• http://www.adamdince.com/ Adam Dince

    Great post, Bryson! Keep up the good work and pressure on the mobile experience.

  • daniel imbellino

    I too applaud Google’s actions to notify users of content that won’t work on their device. To answer your question as to why Google doesn’t return more relevant content that usable and remove such content from search results is that, just because content doesnt work on a mobile device doesnt mean that users dont want to visit the site. I’ll explain why! I own a flash games site with over 200 hosted games, and we showcase many of those games on Youtube. Assuming that just because they’re on their tablet they would not be interested in the content makes no sense, thats just not true.

    Often people will view the videos, and click thru to see the actual game, but not just the game, but additional information about the game, including graphics which still work on mobile. Also, alot of our mobile users will visit the game page in question and bookmark it so they can access the game later on their desktop or laptop.

    If Google were to remove the content from search results instead of giving them a warning that the content wont work on their mobile device, then the users themselves have no way to know such content exists. Again, they often entered our site from a mobile device and quickly came back minutes later on their laptops to play our games! People do want to know the content exists.

    Google did the right thing by notifying users before they click a link that such content uses Flash, this saves them time from trying to access such content on their mobile device, and instead they can choose to access from their desktop or laptop. But making content inaccessible makes no sense, its best to inform users vs restricting their access to content.

    It also wouldnt be fair to publishers like me either. Those hosting games today are stuck with Flash, as developers are yet to adopt better web based standards such as HTML5 canvas for developing games. While the technology is readily available, the development world just isnt there yet and has a lot of catching up to do. It will be several more years before we see exceptional HTML5 games that will act as viable replacements for Flash.

    You also have to take into account the users themselves. Removing every flash game from the web would just piss people off, including the tens of thousands who play my own games. They would have to disagree that removing their access would be fair.

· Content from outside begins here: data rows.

-- ==== Sys2Proof/Proofs/Display.lean ====
section
/-!
PROOFS. The display (spec 43_display.md R140 to R142; 20_memory.md R54). A blit toggles the pixels under the sprite's 1
bits and tells whether one of them was lit; what `DRW`, once and twice, does to the grid and to VF follows from that
alone. No other instruction but `CLS` reads or writes the grid.
-/

namespace Sys2Proof

open Machine

/-! ### The blit and the sprite -/

section Sprite

variable (s : State) (x y n : Nibble)

/-- R142: the rows read from I on hold the sprite that the statements speak of. -/
theorem readAtI_covers_iff_sprite (cx : Fin 64) (cy : Fin 32) :
    (∃ j b, j < (s.readAtI n.toNat).length ∧ b < 8 ∧ ((s.getReg x).toNat + b) % 64 = cx.val ∧
      ((s.getReg y).toNat + (0 + j)) % 32 = cy.val ∧ ((s.readAtI n.toNat).getD j 0).getLsbD (7 - b) = true) ↔
    s.sprite x y n cx cy := by
  have hrow {j : Nat} (hj : j < (s.readAtI n.toNat).length) :
      (s.readAtI n.toNat).getD j 0 = s.mem.read (s.idx.toNat + j) :=
    (List.getD_eq_getElem _ _ hj).trans (Memory.readBytes_getElem s.mem s.idx.toNat n.toNat j hj)
  refine exists₂_congr fun j b => ?_
  rw [Nat.zero_add]
  constructor
  · rintro ⟨hj, hb, hx, hy, hbit⟩
    exact ⟨by rwa [State.readAtI_length] at hj, hb, hx, hy, hrow hj ▸ hbit⟩
  · rintro ⟨hj, hb, hx, hy, hbit⟩
    have hj' : j < (s.readAtI n.toNat).length := by rwa [State.readAtI_length]
    exact ⟨hj', hb, hx, hy, (hrow hj').symm ▸ hbit⟩

/-- R142: the blit of `DRW` toggles the sprite's pixels, and collides exactly when one of them was lit. -/
theorem spriteBlit_cases :
    (∀ cx cy, (s.spriteBlit x y n).pix.lit cx cy = true ↔ ¬ (s.pix.lit cx cy = true ↔ s.sprite x y n cx cy)) ∧
    ((s.spriteBlit x y n).coll = true ↔ ∃ cx cy, s.pix.lit cx cy = true ∧ s.sprite x y n cx cy) := by
  have hlen : 0 + (s.readAtI n.toNat).length ≤ 32 := by
    rw [State.readAtI_length]
    omega
  obtain ⟨hpix, hcoll⟩ := blitRows_cases (s.getReg x).toNat (s.getReg y).toNat 0 (s.readAtI n.toNat) ⟨s.pix, false⟩ hlen
  simp only [readAtI_covers_iff_sprite, Bool.false_eq_true, false_or] at hpix hcoll
  exact ⟨hpix, hcoll⟩

/-- R142: start coordinates equal modulo 64 and modulo 32 cover the same pixels. -/
theorem spriteCovers_congr {m : Memory} {a : Nat} {x0 x0' y0 y0' : Byte} {cx : Fin 64} {cy : Fin 32}
    (hx : x0'.toNat % 64 = x0.toNat % 64) (hy : y0'.toNat % 32 = y0.toNat % 32) :
    SpriteCovers m a x0' y0' n cx cy ↔ SpriteCovers m a x0 y0 n cx cy := by
  unfold SpriteCovers
  refine exists₂_congr fun r b => ?_
  rw [Nat.add_mod, hx, ← Nat.add_mod, Nat.add_mod y0'.toNat, hy, ← Nat.add_mod]

end Sprite

/-! ### Drawing -/

section Draw

variable {s : State} {x y n : Nibble}

/-- R141: `DRW` within its bound. -/
theorem exec_drw (h : n.toNat = 0 ∨ s.idx.toNat + n.toNat - 1 ≤ 0xFFF) :
    exec (.drw x y n) s = .next ((Instr.drw x y n).effect s) :=
  exec_of_faultIn_none (p := 0) (boundsFault_none s n.toNat h)

/-- R141: the grid is the one the blit leaves. -/
theorem effect_drw_pix : ((Instr.drw x y n).effect s).pix = (s.spriteBlit x y n).pix := rfl

/-- R141: drawing does not stop the executor. -/
theorem effect_drw_executor : ((Instr.drw x y n).effect s).executor = s.executor := rfl

/-- R141: VF is the collision result. -/
theorem effect_drw_getReg_vf : ((Instr.drw x y n).effect s).getReg 0xF = flagByte (s.spriteBlit x y n).coll :=
  State.getReg_setReg_same (s.setPix _) 0xF _

/-- D27: the flag byte is 1 exactly for true. -/
theorem flagByte_eq_one_iff (c : Bool) : flagByte c = 1 ↔ c = true := by cases c <;> decide

end Draw

/-- Settles O47: the blit toggles the sprite's pixels, and the effect writes VF, the grid and one report besides. -/
theorem drawTogglesSpritePixels : Obligations.DrawTogglesSpritePixels :=
  fun x y n s h => ⟨_, exec_drw h, (spriteBlit_cases s x y n).1,
    fun _ hj => (Instr.drw x y n).effect_getReg s rfl (fun hvf => absurd hvf hj), rfl, fun _ => rfl⟩

/-- Settles O48: VF is the flag byte of the blit's collision result. -/
theorem drawReportsCollision : Obligations.DrawReportsCollision := by
  intro x y n s h
  obtain ⟨-, hcoll⟩ := spriteBlit_cases s x y n
  refine ⟨_, exec_drw h, fun hyes => ?_, fun hno => ?_⟩
  · rw [effect_drw_getReg_vf, hcoll.mpr hyes, flagByte_true]
  · rw [effect_drw_getReg_vf, Bool.eq_false_iff.mpr (mt hcoll.mp hno), flagByte_false]

/-- Settles O49: both blits toggle the same pixels, so the second undoes the first, and it meets a lit pixel exactly
where the first met one that was off. -/
theorem drawingTwiceRestores : Obligations.DrawingTwiceRestores := by
  intro x y n s h
  refine ⟨_, _, exec_drw h, exec_drw (s := { (Instr.drw x y n).effect s with v := s.v }) h, ?_⟩
  obtain ⟨hfirst, -⟩ := spriteBlit_cases s x y n
  obtain ⟨hsecond, hcoll⟩ := spriteBlit_cases { (Instr.drw x y n).effect s with v := s.v } x y n
  have hlit (cx : Fin 64) (cy : Fin 32) : ((Instr.drw x y n).effect s).pix.lit cx cy = true ↔
      ¬ (s.pix.lit cx cy = true ↔ s.sprite x y n cx cy) := hfirst cx cy
  constructor
  · refine Grid.ext_lit fun cx cy => Bool.eq_iff_iff.mpr ((hsecond cx cy).trans ?_)
    change ¬ (((Instr.drw x y n).effect s).pix.lit cx cy = true ↔ s.sprite x y n cx cy) ↔ _
    rw [hlit]
    tauto
  · rw [effect_drw_getReg_vf, flagByte_eq_one_iff, hcoll]
    refine exists₂_congr fun cx cy => ?_
    change _ ↔ ((Instr.drw x y n).effect s).pix.lit cx cy = true ∧ s.sprite x y n cx cy
    rw [hlit, ← Bool.not_eq_true]
    tauto

/-! ### Who reaches the grid -/

/-- R54: an instruction other than `CLS` and `DRW` commutes with replacing the grid. -/
theorem exec_setPix (i : Instr) (s : State) (g : Grid) (h : i.usesDisplay = false) :
    exec i (s.setPix g) = mapNext (·.setPix g) (exec i s) := by
  have hfault (p : Nat) : i.faultIn (s.setPix g) p = i.faultIn s p := by cases i <;> rfl
  have heffect : i.effect (s.setPix g) = (i.effect s).setPix g := by
    cases i with
    | cls | drw => exact nomatch h
    | _ => rfl
  rcases exec_cases s i with ⟨hf, he⟩ | ⟨c, a, hf, he⟩
  · rw [he, exec_of_faultIn_none ((hfault _).trans hf), heffect]
    rfl
  · rw [he, exec_of_faultIn_some ((hfault _).trans hf)]
    rfl

/-- R142: registers that give start coordinates equal modulo 64 and modulo 32 draw the same pixels. -/
theorem effect_drw_pix_congr {s : State} {w : Vector Byte 16} {x y n : Nibble}
    (hx : ((s.setRegs w).getReg x).toNat % 64 = (s.getReg x).toNat % 64)
    (hy : ((s.setRegs w).getReg y).toNat % 32 = (s.getReg y).toNat % 32) :
    ((Instr.drw x y n).effect (s.setRegs w)).pix = ((Instr.drw x y n).effect s).pix := by
  rw [effect_drw_pix, effect_drw_pix]
  refine Grid.ext_lit fun cx cy => Bool.eq_iff_iff.mpr ?_
  obtain ⟨hpix, -⟩ := spriteBlit_cases s x y n
  obtain ⟨hpix', -⟩ := spriteBlit_cases (s.setRegs w) x y n
  exact (hpix' cx cy).trans ((not_congr (iff_congr Iff.rfl (spriteCovers_congr n hx hy))).trans (hpix cx cy).symm)

/-- Settles O50: every other instruction commutes with replacing the grid; `DRW` faults by I and n alone, and its
coordinates count modulo 64 and 32. -/
theorem displayReachedOnlyByClearAndDraw : Obligations.DisplayReachedOnlyByClearAndDraw := by
  refine ⟨exec_setPix, fun x y n s s' hs' => ?_⟩
  obtain ⟨w, rfl⟩ : ∃ w, s' = s.setRegs w := ⟨s'.v, hs'⟩
  rcases exec_cases s (.drw x y n) with ⟨hf, he⟩ | ⟨c, a, hf, he⟩
  · refine ⟨_, _, he, exec_of_faultIn_none (p := 0) hf, ?_, ?_, ?_, fun _ => rfl, effect_drw_pix_congr⟩
    · rw [effect_drw_executor, effect_drw_executor, State.setRegs_executor]
    · rw [Instr.effect_haltCause, Instr.effect_haltCause, State.setRegs_haltCause]
    · rw [Instr.effect_haltAddr, Instr.effect_haltAddr, State.setRegs_haltAddr]
  · refine ⟨_, _, he, exec_of_faultIn_some hf, rfl, rfl, rfl, fun hin => ?_, fun _ _ => rfl⟩
    exact nomatch hf.symm.trans (boundsFault_none s n.toNat hin)

/-- Settles O46: the grid is replaced by the blank one, and one report is made. -/
theorem clearTurnsEveryPixelOff : Obligations.ClearTurnsEveryPixelOff :=
  fun _ => ⟨_, exec_of_faultIn_none (i := .cls) (p := 0) rfl, Grid.blank_lit, rfl, fun _ => rfl⟩

end Sys2Proof
end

  • http://www.brysonmeunier.com/ Bryson Meunier

    Thanks for the comment, Daniel! I appreciate it and agree it’s a complex issue. So complex, in fact, that I’m going to save my response for a future column, where I can use graphics and such. But overall I agree that there is more than one type of search intent for a keyword like “games”, and that those who do play flash games (though they’re dwindling in numbers), do want to find content that they can play on another device, and not necessarily on their smartphone or tablet. However, this a column about optimization, and the optimized business that is ready for the future is both relevant and usable. Once a lot of those types of sites exist, it’s unlikely that searchers will want to find sites that provide a less than stellar experience to multiplatform users, and at that time I would think that sites that serve games on only one type of platform would be on their way out of the search results. It’s already started happening, as I’m sure you’re aware, and as I mentioned above, as the number of Flash games only sites has decreased from the first page of [games] significantly in the last three years, as more and more people are looking for games that work on their phone: http://www.google.com/trends/explore#q=flash%20games%2C%20iphone%20games%2C%20android%20games%2C%20ipad%20games&geo=US&cmpt=q More later in a future column. Thanks again for your comments!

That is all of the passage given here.